*** Opening Records for the exercise ***

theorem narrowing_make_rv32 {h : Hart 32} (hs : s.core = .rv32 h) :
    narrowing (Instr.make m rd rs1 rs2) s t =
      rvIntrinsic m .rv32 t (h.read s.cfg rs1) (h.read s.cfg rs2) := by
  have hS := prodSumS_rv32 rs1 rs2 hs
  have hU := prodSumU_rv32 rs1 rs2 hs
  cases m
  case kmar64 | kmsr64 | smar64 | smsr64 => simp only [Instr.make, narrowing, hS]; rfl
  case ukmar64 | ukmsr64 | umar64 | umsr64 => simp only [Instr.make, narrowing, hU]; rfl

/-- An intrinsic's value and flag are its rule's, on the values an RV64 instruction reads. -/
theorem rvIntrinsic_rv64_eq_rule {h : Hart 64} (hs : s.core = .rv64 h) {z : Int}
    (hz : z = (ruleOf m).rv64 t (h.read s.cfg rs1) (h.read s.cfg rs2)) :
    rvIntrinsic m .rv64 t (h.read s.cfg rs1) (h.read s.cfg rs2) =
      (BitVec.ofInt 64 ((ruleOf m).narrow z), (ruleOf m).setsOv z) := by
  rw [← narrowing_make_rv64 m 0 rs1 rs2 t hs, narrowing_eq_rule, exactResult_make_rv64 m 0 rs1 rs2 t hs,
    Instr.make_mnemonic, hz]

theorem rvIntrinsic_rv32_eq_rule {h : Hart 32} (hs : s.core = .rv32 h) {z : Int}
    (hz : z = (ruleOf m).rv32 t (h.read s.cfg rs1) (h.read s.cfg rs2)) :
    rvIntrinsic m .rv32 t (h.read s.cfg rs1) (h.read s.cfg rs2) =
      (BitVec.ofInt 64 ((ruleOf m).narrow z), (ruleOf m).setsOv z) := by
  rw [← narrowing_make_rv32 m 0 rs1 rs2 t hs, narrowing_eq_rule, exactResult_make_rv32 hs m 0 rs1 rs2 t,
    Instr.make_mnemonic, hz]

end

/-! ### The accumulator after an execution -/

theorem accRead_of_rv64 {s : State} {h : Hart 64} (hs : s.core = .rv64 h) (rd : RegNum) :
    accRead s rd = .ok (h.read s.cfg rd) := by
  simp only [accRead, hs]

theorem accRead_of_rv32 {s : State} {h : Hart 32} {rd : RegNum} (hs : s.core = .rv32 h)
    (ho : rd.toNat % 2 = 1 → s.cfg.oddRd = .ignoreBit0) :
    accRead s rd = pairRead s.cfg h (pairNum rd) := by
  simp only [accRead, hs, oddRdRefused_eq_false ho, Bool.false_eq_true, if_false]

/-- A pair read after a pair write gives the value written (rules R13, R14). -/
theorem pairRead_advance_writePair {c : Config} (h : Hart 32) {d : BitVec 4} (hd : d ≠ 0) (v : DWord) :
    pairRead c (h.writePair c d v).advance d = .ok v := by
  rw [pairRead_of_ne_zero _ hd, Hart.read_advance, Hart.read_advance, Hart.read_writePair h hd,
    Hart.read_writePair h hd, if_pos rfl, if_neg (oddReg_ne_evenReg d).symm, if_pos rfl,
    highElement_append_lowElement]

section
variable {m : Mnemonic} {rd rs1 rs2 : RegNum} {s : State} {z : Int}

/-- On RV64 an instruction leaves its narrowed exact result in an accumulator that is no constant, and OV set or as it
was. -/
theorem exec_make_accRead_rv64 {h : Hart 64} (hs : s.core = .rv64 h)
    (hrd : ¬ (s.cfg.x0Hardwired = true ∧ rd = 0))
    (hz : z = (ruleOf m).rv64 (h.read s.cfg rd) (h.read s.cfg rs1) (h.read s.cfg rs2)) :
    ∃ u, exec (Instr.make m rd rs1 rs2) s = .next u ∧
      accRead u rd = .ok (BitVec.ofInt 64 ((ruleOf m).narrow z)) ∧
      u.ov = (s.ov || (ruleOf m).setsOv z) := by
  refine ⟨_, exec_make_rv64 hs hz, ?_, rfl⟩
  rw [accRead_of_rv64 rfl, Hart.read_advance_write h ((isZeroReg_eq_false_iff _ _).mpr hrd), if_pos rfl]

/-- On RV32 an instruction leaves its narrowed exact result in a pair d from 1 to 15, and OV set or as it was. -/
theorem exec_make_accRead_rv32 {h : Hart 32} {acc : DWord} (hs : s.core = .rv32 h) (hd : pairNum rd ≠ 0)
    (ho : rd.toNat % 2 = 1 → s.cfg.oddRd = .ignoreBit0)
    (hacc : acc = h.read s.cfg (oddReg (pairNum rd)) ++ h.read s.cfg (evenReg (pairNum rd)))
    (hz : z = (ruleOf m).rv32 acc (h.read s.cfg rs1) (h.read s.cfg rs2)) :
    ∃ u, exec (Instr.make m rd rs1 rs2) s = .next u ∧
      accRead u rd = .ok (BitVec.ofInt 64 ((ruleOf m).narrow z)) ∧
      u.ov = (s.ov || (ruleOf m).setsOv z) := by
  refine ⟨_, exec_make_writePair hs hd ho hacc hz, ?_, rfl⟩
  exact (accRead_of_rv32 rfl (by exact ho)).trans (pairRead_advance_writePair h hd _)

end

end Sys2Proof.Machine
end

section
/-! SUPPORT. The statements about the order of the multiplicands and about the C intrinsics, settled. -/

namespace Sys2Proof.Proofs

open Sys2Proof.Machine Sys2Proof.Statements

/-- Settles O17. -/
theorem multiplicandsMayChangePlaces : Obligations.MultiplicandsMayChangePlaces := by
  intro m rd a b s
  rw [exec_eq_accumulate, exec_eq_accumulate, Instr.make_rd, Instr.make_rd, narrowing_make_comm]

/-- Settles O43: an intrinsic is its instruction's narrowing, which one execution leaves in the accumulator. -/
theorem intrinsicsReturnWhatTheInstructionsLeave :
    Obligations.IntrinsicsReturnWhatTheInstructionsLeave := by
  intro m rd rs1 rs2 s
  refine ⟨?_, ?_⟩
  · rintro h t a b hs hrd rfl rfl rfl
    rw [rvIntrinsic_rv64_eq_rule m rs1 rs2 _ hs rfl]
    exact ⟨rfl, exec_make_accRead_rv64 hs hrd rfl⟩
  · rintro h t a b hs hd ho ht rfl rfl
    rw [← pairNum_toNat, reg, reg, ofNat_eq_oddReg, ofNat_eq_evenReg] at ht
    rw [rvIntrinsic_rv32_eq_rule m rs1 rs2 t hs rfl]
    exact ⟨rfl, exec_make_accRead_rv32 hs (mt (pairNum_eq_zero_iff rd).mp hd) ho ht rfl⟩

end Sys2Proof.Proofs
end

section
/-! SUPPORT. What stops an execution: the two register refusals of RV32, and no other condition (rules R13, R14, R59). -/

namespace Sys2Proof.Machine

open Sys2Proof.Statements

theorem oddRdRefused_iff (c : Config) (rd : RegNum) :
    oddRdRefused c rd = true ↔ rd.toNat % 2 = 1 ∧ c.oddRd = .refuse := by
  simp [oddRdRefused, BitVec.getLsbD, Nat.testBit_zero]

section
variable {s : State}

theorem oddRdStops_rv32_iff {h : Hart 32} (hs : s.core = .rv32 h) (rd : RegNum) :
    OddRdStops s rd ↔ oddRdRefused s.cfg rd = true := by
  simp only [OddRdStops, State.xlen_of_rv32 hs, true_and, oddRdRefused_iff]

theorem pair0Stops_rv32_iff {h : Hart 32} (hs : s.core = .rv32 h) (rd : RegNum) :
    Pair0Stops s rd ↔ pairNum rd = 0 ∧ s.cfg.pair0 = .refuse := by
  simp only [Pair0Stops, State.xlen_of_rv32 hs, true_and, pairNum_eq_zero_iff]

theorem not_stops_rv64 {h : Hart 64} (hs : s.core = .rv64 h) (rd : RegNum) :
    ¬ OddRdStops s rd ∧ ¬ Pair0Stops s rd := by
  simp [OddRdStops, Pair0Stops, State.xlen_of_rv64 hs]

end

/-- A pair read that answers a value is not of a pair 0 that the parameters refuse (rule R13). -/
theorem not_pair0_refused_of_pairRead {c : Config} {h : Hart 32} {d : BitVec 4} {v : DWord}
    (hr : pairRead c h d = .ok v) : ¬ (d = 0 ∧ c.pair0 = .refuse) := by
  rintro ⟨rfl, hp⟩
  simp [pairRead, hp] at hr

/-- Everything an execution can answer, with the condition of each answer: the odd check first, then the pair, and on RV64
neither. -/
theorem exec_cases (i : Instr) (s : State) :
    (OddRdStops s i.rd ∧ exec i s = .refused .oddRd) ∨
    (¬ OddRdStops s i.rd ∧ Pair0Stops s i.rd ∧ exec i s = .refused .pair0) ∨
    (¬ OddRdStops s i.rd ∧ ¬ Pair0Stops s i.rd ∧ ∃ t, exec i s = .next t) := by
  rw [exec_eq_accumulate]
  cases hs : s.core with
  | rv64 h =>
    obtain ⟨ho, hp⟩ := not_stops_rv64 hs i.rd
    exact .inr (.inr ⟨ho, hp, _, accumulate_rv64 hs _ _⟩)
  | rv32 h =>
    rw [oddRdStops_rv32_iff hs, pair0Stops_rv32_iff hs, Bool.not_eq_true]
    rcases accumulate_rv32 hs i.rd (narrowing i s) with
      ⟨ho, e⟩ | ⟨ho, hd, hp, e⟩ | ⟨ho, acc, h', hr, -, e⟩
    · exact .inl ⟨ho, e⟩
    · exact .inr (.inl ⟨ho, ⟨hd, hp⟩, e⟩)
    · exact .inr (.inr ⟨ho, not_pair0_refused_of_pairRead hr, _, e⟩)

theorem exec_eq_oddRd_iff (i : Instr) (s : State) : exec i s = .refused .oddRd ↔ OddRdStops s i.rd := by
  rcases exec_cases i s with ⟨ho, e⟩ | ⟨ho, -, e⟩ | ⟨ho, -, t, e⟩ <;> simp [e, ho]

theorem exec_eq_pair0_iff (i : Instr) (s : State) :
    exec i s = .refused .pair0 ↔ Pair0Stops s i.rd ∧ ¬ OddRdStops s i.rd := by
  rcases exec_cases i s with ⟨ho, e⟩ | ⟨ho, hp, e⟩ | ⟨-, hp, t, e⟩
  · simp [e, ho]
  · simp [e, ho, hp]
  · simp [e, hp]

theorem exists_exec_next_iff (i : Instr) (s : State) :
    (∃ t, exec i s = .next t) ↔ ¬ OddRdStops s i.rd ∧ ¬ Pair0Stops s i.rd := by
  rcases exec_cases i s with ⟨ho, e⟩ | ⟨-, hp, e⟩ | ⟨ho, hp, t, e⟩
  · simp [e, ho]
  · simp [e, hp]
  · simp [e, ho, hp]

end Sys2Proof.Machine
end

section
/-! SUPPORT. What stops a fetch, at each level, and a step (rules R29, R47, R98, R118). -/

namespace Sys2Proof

*** Closing Records for the exercise ***

## Instructions for the task
Return exactly the lines from the beginning of the data above through the one containing "rvIntrinsic m .rv64", please. Include both end lines and add nothing else.

## Answer to this task
theorem narrowing_make_rv32 {h : Hart 32} (hs : s.core = .rv32 h) :
    narrowing (Instr.make m rd rs1 rs2) s t =
      rvIntrinsic m .rv32 t (h.read s.cfg rs1) (h.read s.cfg rs2) := by
  have hS := prodSumS_rv32 rs1 rs2 hs
  have hU := prodSumU_rv32 rs1 rs2 hs
  cases m
  case kmar64 | kmsr64 | smar64 | smsr64 => simp only [Instr.make, narrowing, hS]; rfl
  case ukmar64 | ukmsr64 | umar64 | umsr64 => simp only [Instr.make, narrowing, hU]; rfl

/-- An intrinsic's value and flag are its rule's, on the values an RV64 instruction reads. -/
theorem rvIntrinsic_rv64_eq_rule {h : Hart 64} (hs : s.core = .rv64 h) {z : Int}
    (hz : z = (ruleOf m).rv64 t (h.read s.cfg rs1) (h.read s.cfg rs2)) :
    rvIntrinsic m .rv64 t (h.read s.cfg rs1) (h.read s.cfg rs2) =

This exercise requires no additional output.